A Loose Tribute of Sorts

 


    The late John Gierach had often drove in the point more times that I'll nymph a run that there are three things in life that are unavoidable: death, taxes, and leaky waders. The first I've so far avoided due to nothing but God's Grace, but the others I've yet to find a solution for. I sprung a hole in mine today. It was a pair of brown rubber bootfoot Frogg Toggs I bought back in August. I didn't fish them for very many months, but I did for quite a number of days and nights. Nights through brambles of dark trout streams looking for rodent killers, days on the surf with a ripping North-West Atlantic wind in my face. I'm honestly surprised the inevitable was post-poned for this long. 
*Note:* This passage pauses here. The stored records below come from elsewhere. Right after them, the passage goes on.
-- ==== Sys2Proof/Machine/SystemOps.lean ====
section
/-! DEFINITION. Ownership and the lease (17), the station map (01), loads of stations and clusters, the datum sheet, resets
and boot, ALIVE, regulators, the power cap and thermal limits (18). -/
namespace Sys2Proof.Machine

/-! ### Masters, owner, lease (17 R383-R389) -/

/-- The code of a master (01 R33). -/
def Master.code : Master → Nat
  | .hif0 => 0x00 | .hif1 => 0x01 | .mgmt => 0x02 | .inband => 0x03 | .ctl n => 0x10 + n | .other => 0xFF

/-- Is a master a candidate master (R383)? -/
def candidate : Master → Bool
  | .ctl _ => false
  | .other => false
  | _ => true

/-- Is the device owned by a master? -/
def State.ownedBy (s : State) (m : Master) : Bool := candidate m && s.flag F.DEV_OWNER_owned && s.get F.DEV_OWNER_master == Master.code m

/-- Is the cluster of a control core delegated (R388)? -/
def State.delegated (s : State) (n : Nat) : Bool := (s.get F.DEV_DELEGATE_clusters).testBit (n / 4)

/-- Are a master's writes accepted: the owner's, or a delegated control core's (R387, R388)? -/
def State.mayWrite (s : State) : Master → Bool
  | .ctl n => s.delegated n
  | m => s.ownedBy m

/-- A dropped write counted (R387, R388); DEV_OWN_CNT has no field for the remaining source, debug access. -/
def State.dropWrite (s : State) : Master → State
  | .hif0 => s.count F.DEV_OWN_CNT_hif0
  | .hif1 => s.count F.DEV_OWN_CNT_hif1
  | .mgmt => s.count F.DEV_OWN_CNT_mgmt
  | .inband => s.count F.DEV_OWN_CNT_inband
  | .ctl _ => s.count F.DEV_OWN_CNT_ctl
  | .other => s

/-- The lease starts, with the period that DEV_OWNER shows (R385). -/
def State.startLease (s : State) : State :=
  let p := s.get F.DEV_OWNER_period_ms
  { s with sys := { s.sys with period := p, leaseEnd := s.upNs + p * 10 ^ 6 } }

/-- The handover cleared. -/
def State.clearHandover (s : State) : State := s.put F.DEV_HANDOVER_en 0

/-- A master becomes owner and its lease starts. -/
def State.becomeOwner (s : State) (m : Master) : State :=
  ((s.put F.DEV_OWNER_owned 1).put F.DEV_OWNER_master (Master.code m)).startLease

/-- The device becomes unowned (R385). -/
def State.disown (s : State) : State := (s.put F.DEV_OWNER_owned 0).clearHandover

/-- The lease period as it is taken: 10 to 10,000 ms. -/
def periodOf (v : Reg64) : Nat := clampNat (fld v 47 32) 10 10000

/-- The write of DEV_OWNER (R384, R385, R387, R388): whether it is accepted, and its effect. -/
def State.wrOwner (s : State) (m : Master) (v : Reg64) : Bool × State :=
  if candidate m = false then (false, s.dropWrite m)
  else if s.flag F.DEV_OWNER_owned = false then
    if bit v 0 then (true, (s.put F.DEV_OWNER_period_ms (periodOf v)).becomeOwner m) else (false, s.dropWrite m)
  else if s.ownedBy m = false ∨ bit v 0 then (false, s.dropWrite m)
  else
    let s := s.put F.DEV_OWNER_period_ms (periodOf v)
    (true, if bit v 1 then s.disown else s)

/-- Is a master the successor that the handover names (R386)? -/
def State.successor (s : State) (m : Master) : Bool :=
  candidate m && s.flag F.DEV_OWNER_owned && s.flag F.DEV_HANDOVER_en && s.get F.DEV_HANDOVER_successor == Master.code m

/-- The write of DEV_LEASE (R385, R386). -/
def State.wrLease (s : State) (m : Master) (v : Reg64) : Bool × State :=
  if s.ownedBy m then (true, if bit v 63 then s.startLease else s)
  else if s.successor m && bit v 63 then (true, (s.becomeOwner m).clearHandover)
  else (false, s.dropWrite m)

/-- The write of DEV_HANDOVER (R386; log 25). -/
def State.wrHandover (s : State) (m : Master) (v : Reg64) : Bool × State :=
  if s.ownedBy m = false then (false, s.dropWrite m)
  else if bit v 63 = false then (true, ((s.put F.DEV_HANDOVER_en 0).put F.DEV_HANDOVER_successor (fld v 7 0)).put F.DEV_HANDOVER_refused 0)
  else if fld v 7 0 > 3 ∨ fld v 7 0 = s.get F.DEV_OWNER_master then (true, s.put F.DEV_HANDOVER_refused 1)
  else (true, ((s.put F.DEV_HANDOVER_en 1).put F.DEV_HANDOVER_successor (fld v 7 0)).put F.DEV_HANDOVER_refused 0)

/-- The write of DEV_DELEGATE: the owner's alone (R388). -/
def State.wrDelegate (s : State) (m : Master) (v : Reg64) : Bool × State :=
  if s.ownedBy m then (true, s.put F.DEV_DELEGATE_clusters (fld v 3 0)) else (false, s.dropWrite m)

/-- DEV_LEASE as it reads: the time left, in whole µs. -/
def State.leaseView (s : State) : Reg64 :=
  if s.flag F.DEV_OWNER_owned then BitVec.ofNat 64 (min (2 ^ 32 - 1) ((s.sys.leaseEnd - s.upNs) / 1000)) else 0

/-- LEASE_LAPSE (R385). -/
def State.leaseLapse (s : State) : State :=
  if s.flag F.DEV_OWNER_owned ∧ s.sys.leaseEnd ≤ s.upNs then s.disown.logEv 0x0002 0x000 0 4 [] else s

/-! ### The station map (01 R31) -/

/-- The write of DEV_STN_MAP[n]. -/
def State.wrStnMap (s : State) (n : Nat) (v : Reg64) : State :=
  let p := fld v 7 0
  if p = s.physOf n then s.put F.DEV_STN_MAP_refused 0 0 n
  else
    let st := s.get F.DIS_STN_STATE_state 0 n
    let ok := (st == 2 || st == 3) && decide (p ≤ 135) && (s.logOf p).isNone && !s.sys.stnHalted.contains p && Config.selfTest p
    if ok then ((s.put F.DEV_STN_MAP_phys p 0 n).put F.DEV_STN_MAP_refused 0 0 n) else s.put F.DEV_STN_MAP_refused 1 0 n

/-! ### Station loads (17 R393) -/

/-- Bytes of a load target and its place in State.stnMem. -/
def loadTarget (phys t : Nat) : Nat × Nat :=
  if t < 4 then (0x10000, phys * 2 ^ 28 + 0x1000000 + t * 0x10000)
  else if t < 8 then (0x20000, phys * 2 ^ 28 + 0x2000000 + (t - 4) * 0x20000)
  else (0x200000, phys * 2 ^ 28 + 0x100000)

/-- A load reported. -/
def State.loadReport (s : State) (n ticket result : Nat) : State := (s.put F.STN_LOAD_STAT_ticket ticket n).put F.STN_LOAD_STAT_result result n

/-- Is every tile of a range backed? -/
def State.backed (s : State) (a n : Nat) : Bool := (List.range (ceilDiv n 512)).all (fun i => (s.tilePlace (a + 512 * i)).isSome)

/-- The write of STN_LOAD_CMD in the block of logical station n. -/
def State.wrStnLoad (s : State) (n : Nat) (v : Reg64) : State :=
  let st := s.get F.DIS_STN_STATE_state 0 n
  let t := fld v 51 48
  let src := fld v 47 0
  if !(st == 2 || st == 3) || (s.sys.loads.get? n).isSome || fld v 63 60 != 1 || decide (t > 8) then s.loadReport n (fld v 59 52) 2
  else if src % 512 != 0 || !s.backed src (loadTarget 0 t).1 then s.loadReport n (fld v 59 52) 4
  else { s with sys := { s.sys with loads := s.sys.loads.put n ⟨1, fld v 59 52, t, src, s.physOf n, none⟩ } }

/-- `n` bytes that the spec leaves open (log 4). -/
def State.openBytes (s : State) (n : Nat) : List Byte × State :=
  ((List.range n).map (fun i => BitVec.ofNat 8 (Config.freeValue (s.free + i))), { s with free := s.free + n })

/-- STN_LOAD_COMPLETE: the target is written whole; after a checksum failure its contents are open. -/
def State.stnLoadDone (s : State) (n : Nat) : State :=
  match s.sys.loads.get? n with
  | none => s
  | some c =>
    let s := { s with sys := { s.sys with loads := s.sys.loads.del n } }
    let (size, no) := loadTarget c.c c.a
    let guardedTiles := (List.range (size / 512)).filter (fun i => s.guarded (c.b + 512 * i))
    let (s, bad) := guardedTiles.foldl (fun (r : State × Nat) i =>
      let (s, l) := r.1.verifyBy (.mover (4 * c.c)) .mover 1 (c.b + 512 * i)
      (s, r.2 + l.length)) (s, 0)
    if bad = 0 then
      ({ s with stnMem := Mem.sets dflt s.stnMem no (s.rd c.b size) }).loadReport n c.ticket 1
    else
      let (b, s) := s.openBytes size
      ({ s with stnMem := Mem.sets dflt s.stnMem no b }).loadReport n c.ticket 3

/-! ### Images and clusters (17 R398; 18 R408, R409) -/

/-- Where an image lies. -/
inductive ImageSrc where
  | flash (cs off : Nat)
  | dram (a : Nat)
  deriving DecidableEq, Repr

/-- `n` bytes of an image from an offset. -/
def State.imageBytes (s : State) (off n : Nat) : ImageSrc → List Byte
  | .flash cs o => Mem.gets erased s.flash (cs * 2 ^ 32 + o + off) n
  | .dram a => s.rd (a + off) n

/-- Is a header well formed (18 R409)? -/
def headerOk (h : List Byte) : Bool :=
  numAt h 0 4 == 0x4C42494D && numAt h 4 4 == 1 && numAt h 12 4 % 512 == 0 && decide (numAt h 12 4 ≤ 0x800000) &&
    (h.drop 216).all (· == 0)

/-- Does an image verify (18 R408)? -/
def State.imageOk (s : State) (src : ImageSrc) : Bool :=
  let h := s.imageBytes 0 512 src
  let key := (h.drop 24).take 96
  let pay := s.imageBytes 512 (numAt h 12 4) src
  headerOk h && Config.sha384 key == Config.fuseHash && Config.ecdsaOk key (Config.sha384 (h.take 120 ++ pay)) ((h.drop 120).take 96)

/-! ### Interfaces as they stand in reset (18 R412) -/

/-- Lanes idle, so links down; ALIVE, PPS_OUT and FRAME_OUT low. -/
def State.lanesDown (s : State) : State :=
  let s := (s.written .LNK_PORT_CFG).foldl (fun (s : State) e => if s.flag F.LNK_PORT_STAT_link e.1 e.2.1 then s.linkDown e.1 e.2.1 else s) s
  { s with sys := { s.sys with aliveOn := false, alive := false }, mtb := { s.mtb with ppsOut := false, frameOut := [] } }

/-- All interfaces, the host links with them. -/
def State.interfacesDown (s : State) : State :=
  let s := ([16, 17] : List Nat).foldl (fun (s : State) t => s.resetTarget t) s.lanesDown
  { s with sys := { s.sys with pcie := [false, false] } }

/-- A cluster's state set. -/
def State.setCluster (s : State) (k : Nat) (c : Cluster) : State := { s with sys := { s.sys with clusters := s.sys.clusters.put k c } }

/-- A verified image written to a cluster's 8 MiB share. -/
def State.placeImage (s : State) (k : Nat) (src : ImageSrc) : State :=
  let h := s.imageBytes 0 512 src
  let pay := s.imageBytes 512 (numAt h 12 4) src
  let s := { s with ctlMem := Mem.sets dflt s.ctlMem (k * 0x800000) pay }
  (s.setCluster k { s.cluster k with image := true, entry := numAt h 16 8 }).put F.CTL_STAT_image_ver (numAt h 8 4) k

/-- The cores of a cluster released at the image's entry point, in supervisor mode (log 69). -/
def State.runCores (s : State) (k : Nat) : State :=
  let s := s.setCluster k { s.cluster k with held := false }
  let pc := (stnWindow + k * 0x800000) / 16 + (s.cluster k).entry
  (List.range 4).foldl (fun s i => s.setCore (1024 + 4 * k + i) { Core.cold with held := false, started := true, psr := 1, pc := pc }) s

/-- The engines that a cluster's cores hold are released (14 R342). -/
def State.freeCluster (s : State) (k : Nat) : State :=
  (List.range 96).foldl (fun s e =>
    if s.get F.SEC_LOCK_kind 0 e = 3 ∧ s.get F.SEC_LOCK_holder 0 e / 4 = k ∧ e % 6 > 3 then s.freeLock e else s) s

/-- A cluster's cores reset and held: interrupt claims emptied, locks released (R398). -/
def State.holdCluster (s : State) (k : Nat) : State :=
  let s := s.setCluster k { s.cluster k with held := true }
  let s := (List.range 4).foldl (fun s i => (s.setCore (1024 + 4 * k + i) Core.cold).resetTarget (4 * k + i)) s
  let s := s.freeCluster k
  if s.dark then s.lanesDown else s

/-- A cluster command reported. -/
def State.ctlReport (s : State) (k ticket result : Nat) : State := (s.put F.CTL_STAT_ticket ticket k).put F.CTL_STAT_result result k

/-- Is an image's address good: 512-aligned, and backed where it lies in DRAM? -/
def State.imageAddr (s : State) (src : ImageSrc) : Bool :=
  match src with
  | .flash _ o => decide (o % 512 = 0 ∧ o + 512 ≤ 2 ^ 32)
  | .dram a => a % 512 == 0 && s.backed a 512 && s.backed (a + 512) (min 0x800000 (numAt (s.rd a 512) 12 4))

/-- The image that a CTL_CMD word names. -/
def imageOf (v : Reg64) : ImageSrc := if bit v 50 then .dram (fld v 47 0) else .flash (fld v 49 49) (fld v 47 0)

/-- May a master command cluster k: the owner, or a control core of another cluster (R398)? -/
def mayCommand (k : Nat) : Master → Bool
  | .ctl n => n / 4 != k
  | _ => true

/-- The write of CTL_CMD of cluster k. -/
def State.wrCtlCmd (s : State) (m : Master) (k : Nat) (v : Reg64) : State :=
  let c := s.cluster k
  let t := fld v 59 52
  let others := (List.range 4).any (fun j => j != k && !(s.cluster j).held)
  if mayCommand k m = false ∨ c.load.isSome then s.ctlReport k t 2
  else match fld v 63 60 with
    | 1 => if others || bit v 51 then (s.holdCluster k).ctlReport k t 1 else s.ctlReport k t 2
    | 2 =>
      if c.held = false then s.ctlReport k t 2
      else if s.imageAddr (imageOf v) = false then s.ctlReport k t 4
      else (s.setCluster k { c with load := some ⟨2, t, bnat (bit v 50), fld v 49 49, fld v 47 0, none⟩ }).ctlReport k t 0
    | 3 => if c.held && c.image then (s.runCores k).ctlReport k t 1 else s.ctlReport k t 2
    | _ => s.ctlReport k t 2

/-- CLUSTER_LOAD_COMPLETE: the image is written, or record 0x0601 is (R398). -/
def State.clusterLoaded (s : State) (k : Nat) : State :=
  let c := s.cluster k
  match c.load with
  | none => s
  | some q =>
    let src := if q.a = 1 then ImageSrc.dram q.c else ImageSrc.flash q.b q.c
    let s := s.setCluster k { c with load := none }
    if s.imageOk src then (s.placeImage k src).ctlReport k q.ticket 1
    else (s.ctlReport k q.ticket 3).logEv 0x0601 (0x180 + k) 0 6 []

/-- CTL_STAT as it reads: held, loading or running. DESIGN CHOICE (log 90): 17 R404 gives state reset 0 and 18 R408 keeps clusters
held; the cluster's own state is shown. -/
def State.ctlStatView (s : State) (k : Nat) : Reg64 :=
  let c := s.cluster k
  putFld (s.reg .CTL_STAT k) 63 61 (if c.load.isSome then 2 else if c.held then 1 else 0)

/-! ### Boot (18 R408) -/

/-- A header's version, where it can be read. -/
def State.bootVersion (s : State) (cs : Nat) : Option Nat :=
  let h := s.imageBytes 0 512 (.flash cs 0)
  if numAt h 0 4 = 0x4C42494D ∧ numAt h 4 4 = 1 then some (numAt h 8 4) else none

/-- The chip select tried first. -/
def State.bootFirst (s : State) : Nat :=
  match s.bootVersion 0, s.bootVersion 1 with
  | some a, some b => if b > a then 1 else 0
  | _, _ => 0
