-- ==== Sys2Proof/Machine/BundleOps.lean ====
section
/-! DEFINITION. A bundle on a core (09 R232-R256): legality, traps before any effect, the effect of each slot, what follows the
bundle. -/
namespace Sys2Proof.Machine

/-! ### Legality (R233, R234, R237, R240, R242) -/

/-- May an instruction stand in a slot of a core of this profile (R227, R233)? -/
def slotOk (control : Bool) (slot : Nat) : CoreInstr → Bool
  | .nop => true
  | .scalar _ _ _ _ => slot == 0 | .moveReg _ _ => slot == 0 | .branch _ _ _ => slot == 0 | .call _ _ _ => slot == 0 | .ret _ _ => slot == 0
  | .rep _ _ _ _ => slot == 0 | .syncI => slot == 0 | .limit _ _ _ => slot == 0
  | .mfp _ _ => control && slot == 0 | .mtp _ _ => control && slot == 0 | .waitI => control && slot == 0
  | .tlbinv _ => control && slot == 0 | .eret => control && slot == 0
  | .load _ _ _ _ => slot == 1 | .store _ _ _ => slot == 1 | .qpush _ _ _ => slot == 1 | .qpop _ _ _ => slot == 1
  | .qmark _ _ _ => slot == 1 | .qrewind _ _ _ => slot == 1 | .qrelease _ _ _ => slot == 1 | .qflush _ _ => slot == 1
  | .tready _ _ => slot == 1 | .tcancel _ _ => slot == 1 | .moveI _ _ _ => slot == 1 | .callsvc _ _ _ => slot == 1
  | .valu _ _ _ _ _ => slot == 2 || slot == 3 | .sat _ _ _ _ _ _ => slot == 2 || slot == 3
  | .mac _ _ _ _ => slot == 2 || (slot == 3 && !control) | .tapd _ _ _ _ _ => slot == 2 || (slot == 3 && !control)
  | .reserved _ => false

/-- Is a load or store form one that the opcodes hold (R231, R256; log 67)? -/
def formOk (d : DReg) (size amode : Nat) : Bool :=
  let sizes := match d with
    | .g _ => size == 1 || size == 2 || size == 4 || size == 8
    | .w _ => size == 1 || size == 2 || size == 4 || size == 8 || size == 16
  sizes && amode != 3

/-- Is a MAC or TAPD of this mode legal on an accumulator (R240)? -/
def macOk (c : Core) (a : Nat) (x : MacCtl) : Bool := x.clear || (c.ar a).paired == x.paired

/-- Is an instruction legal on a core in itself? -/
def formLegal (c : Core) : CoreInstr → Bool
  | .branch cond _ _ => decide (cond < 7)
  | .call cond _ _ => decide (cond < 7)
  | .ret cond _ => decide (cond < 7)
  | .load d size _ am => formOk d size am.amode
  | .store d size am => formOk d size am.amode
  | .valu _ _ _ _ lanes => decide (lanes < 3)
  | .mac a _ _ x => macOk c a x
  | .tapd a _ _ _ x => macOk c a x
  | .sat k a _ shift _ _ => decide (shift ≤ satLimit k) && (c.ar a).paired == (k == .satp)
  | _ => true

/-- Is an instruction a TAPD? -/
def isTapd : CoreInstr → Bool
  | .tapd _ _ _ _ _ => true
  | _ => false

/-- Does a bundle take no illegal-instruction trap (R233, R234)? -/
def bundleLegal (control : Bool) (c : Core) (b : Bundle) : Bool :=
  let l := [b.s0, b.s1, b.s2, b.s3]
  slotOk control 0 b.s0 && slotOk control 1 b.s1 && slotOk control 2 b.s2 && slotOk control 3 b.s3 &&
    l.all (formLegal c) && distinct (l.flatMap destsOf) && !(isTapd b.s2 && isTapd b.s3)

/-- Is an instruction privileged (R254)? -/
def privileged : CoreInstr → Bool
  | .mfp _ _ => true | .mtp _ _ => true | .waitI => true | .tlbinv _ => true | .eret => true
  | _ => false

/-! ### Repeats and branches (R236, R244, R245) -/

/-- Bundles that a core can address. -/
def bundleSpace (n : Nat) : Nat := if isControl n then 2 ^ 44 else 4096

/-- Length of a repeat's body. -/
def bodyLen (len : Nat) : Nat := if len = 0 then 4096 else len

/-- The count of a REP. -/
def Core.repCount (c : Core) (fromG : Bool) (count : Nat) : Nat := if fromG then fld (c.gr (count % 32)) 31 0 else count

/-- Does a bundle take a repeat fault (R245)? -/
def repeatFault (c : Core) (b : Bundle) : Bool :=
  let ends := c.loops.any (fun l => l.last == c.pc)
  match b.s0 with
  | .rep i len fromG count =>
    ends || (c.repCount fromG count != 0 &&
      (decide (c.loops.length ≥ 4) || c.loops.any (fun l => l.c == i) || c.loops.any (fun l => decide (c.pc + bodyLen len > l.last))))
  | .branch _ _ _ => ends | .call _ _ _ => ends | .ret _ _ => ends
  | _ => false

/-- Is a branch condition met (R237)? -/
def condMet (cond : Nat) (v : Reg64) : Bool :=
  match cond with
  | 0 => true
  | 1 => v.toNat == 0
  | 2 => v.toNat != 0
  | 3 => decide (v.toInt < 0)
  | 4 => decide (v.toInt ≥ 0)
  | 5 => decide (v.toInt > 0)
  | 6 => decide (v.toInt ≤ 0)
  | _ => false

/-- Where a bundle branches to, if it does (R236). -/
def branchTarget (c : Core) (n : Nat) (b : Bundle) : Option Nat :=
  let go (off : Int) : Nat := (((c.pc : Nat) + off) % (bundleSpace n : Nat)).toNat
  match b.s0 with
  | .branch cond ga off => if condMet cond (c.gr ga) then some (go off) else none
  | .call cond ga off => if condMet cond (c.gr ga) then some (go off) else none
  | .ret cond ga => if condMet cond (c.gr ga) then some (pcOf n (c.gr 31)) else none
  | _ => none

/-- The loop test at a bundle's end, innermost first (R244). -/
def Core.loopTest (c : Core) (pc next : Nat) : List Loop → Core
  | [] => { c with pc := next, loops := [] }
  | l :: rest =>
    if l.last ≠ pc then { c with pc := next, loops := l :: rest }
    else if (c.cr l.c).toNat > 1 then { (c.setC l.c (c.cr l.c - 1)) with pc := l.first, loops := l :: rest }
    else c.loopTest pc next rest

/-- Where the core goes after a bundle that has completed; `old` is the core before it. -/
def Core.follow (c old : Core) (n : Nat) (b : Bundle) : Core :=
  let next := (old.pc + 1) % bundleSpace n
  match branchTarget old n b with
  | some t => { c with pc := t, loops := c.loops.filter (fun l => decide (l.first ≤ t ∧ t ≤ l.last)) }
  | none =>
    match b.s0 with
    | .eret => c.eret n
    | .rep i len fromG count =>
      let k := old.repCount fromG count
      let last := (old.pc + bodyLen len) % bundleSpace n
      if k = 0 then { c with pc := (old.pc + 1 + bodyLen len) % bundleSpace n }
      else { (c.setC i (BitVec.ofNat 64 k)) with pc := next, loops := ⟨next, last, i⟩ :: c.loops }
    | _ => c.loopTest old.pc next c.loops

/-! ### Memory accesses of a bundle, weighed before any effect (R231, R243, R254, R255) -/

/-- What weighing an access gives. -/
inductive Weighed where
  | ok (t : Target)
  | trap (code va : Nat)
  | undefined
  deriving DecidableEq, Repr

/-- Where `size` bytes at a virtual address of a core lie: the target, or a page fault (8) or access fault (3). -/
def State.locate (s : State) (n va size : Nat) (k : PageUse) : Weighed × State :=
  let (pa, s) := if isControl n then s.translate n va k else (some va, s)
  match pa with
  | none => (.trap 8 va, s)
  | some pa =>
    let t := if isControl n then controlTarget (bit (s.core n).psr 0) pa size else signalTarget n pa size
    (match t with
     | none => .trap 3 va
     | some (.dram a) => if s.guarded a then .undefined else .ok (.dram a)
     | some t => .ok t, s)

/-- Two parts of one access: a trap of the first part comes first. -/
def Weighed.join (k : Nat) : Weighed → Weighed → Weighed
  | .ok a, .ok b => .ok (.both k a b)
  | .ok _, w => w
  | .undefined, .trap c va => .trap c va
  | w, _ => w

/-- An access of a core of `size` bytes weighed: alignment, range or translation, guarded regions; on a control core each page of an
access that crosses a page is translated (R255). -/
def State.weigh (s : State) (n va size align : Nat) (k : PageUse) : Weighed × State :=
  let first := 4096 - va % 4096
  if va % align ≠ 0 then (.trap 3 va, s)
  else if isControl n && decide (first < size) then
    let (a, s) := s.locate n va first k
    let (b, s) := s.locate n (va + first) (size - first) k
    (a.join first b, s)
  else s.locate n va size k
    I had just released a 27 inch rainbow from one of the most famous wild brown trout streams in the country, one that had almost certainly escaped from one of the many nearby Pennsylvania trout factories churning out dogfood fattened rainbows and browns state-wide. I've caught a decent amount of escaped hatchery or club trout that meandered their way into the unwashed masses of public water. 

    My reaction is usually one of initial surprise and excitement, followed by disappointment, for they've committed the ultimate sin a trout can be guilty of in the eyes of a fly fisherman, the sin of not being wild, for being raised in concrete instead of being born amongst the rocks and caddisflies and natural running water to sing them to sleep each night. There are legitimate criticisms of stocked fish that I hold in high regards of truthfulness. They often have diseases and/or bad genetics that can dilute populations of wild fish. They're often less intelligent, have duller patterns, worn down fins, and don't fight quite as well as a trout that's struggled to survive against otter and osprey since it's conception. 


    However, if what we value from a wild fish is it's tenacity, it's will to live, it's durability, a stocker who defied odds that reared in the shape of a hot summer slips into these specifications like a trout slips behind a boulder. 

    Right after I released that fish, I stepped back into the stream just to feel the cold leakage of snowmelt began to trickle down my right ankle. I looked down to see a puncture wound in the brown rubber of my chest waders. I sighed. Still kept fishing though. I thought about whether I should patch it up or buy a new pair. To keep patching over holes or get a new pair to start anew, what a human dilemma! I've thought this through in so many aspects that extend far, far beyond where a fly-line can cast. 

    I tried night fishing too. I've picked up a few trout here and there swinging streamers at night on rare ones when the air temp manages to crawl above freezing. This night was 31 degrees Fahrenheit and I got narry a touch. I don't think a 34 to a 35 degree night would have made much of a difference, nor a 28 to a 29. Things watery and clear and beautiful just deal in tipping points. 

    I thought of Gierach a lot today. On my way to fishing today, I finished the audiobook for his Fly Fishing Small Streams. I wish I could have met the grizzled oldhead. He probably could have taught me a thing or two of life and leaky waders. This one's for him.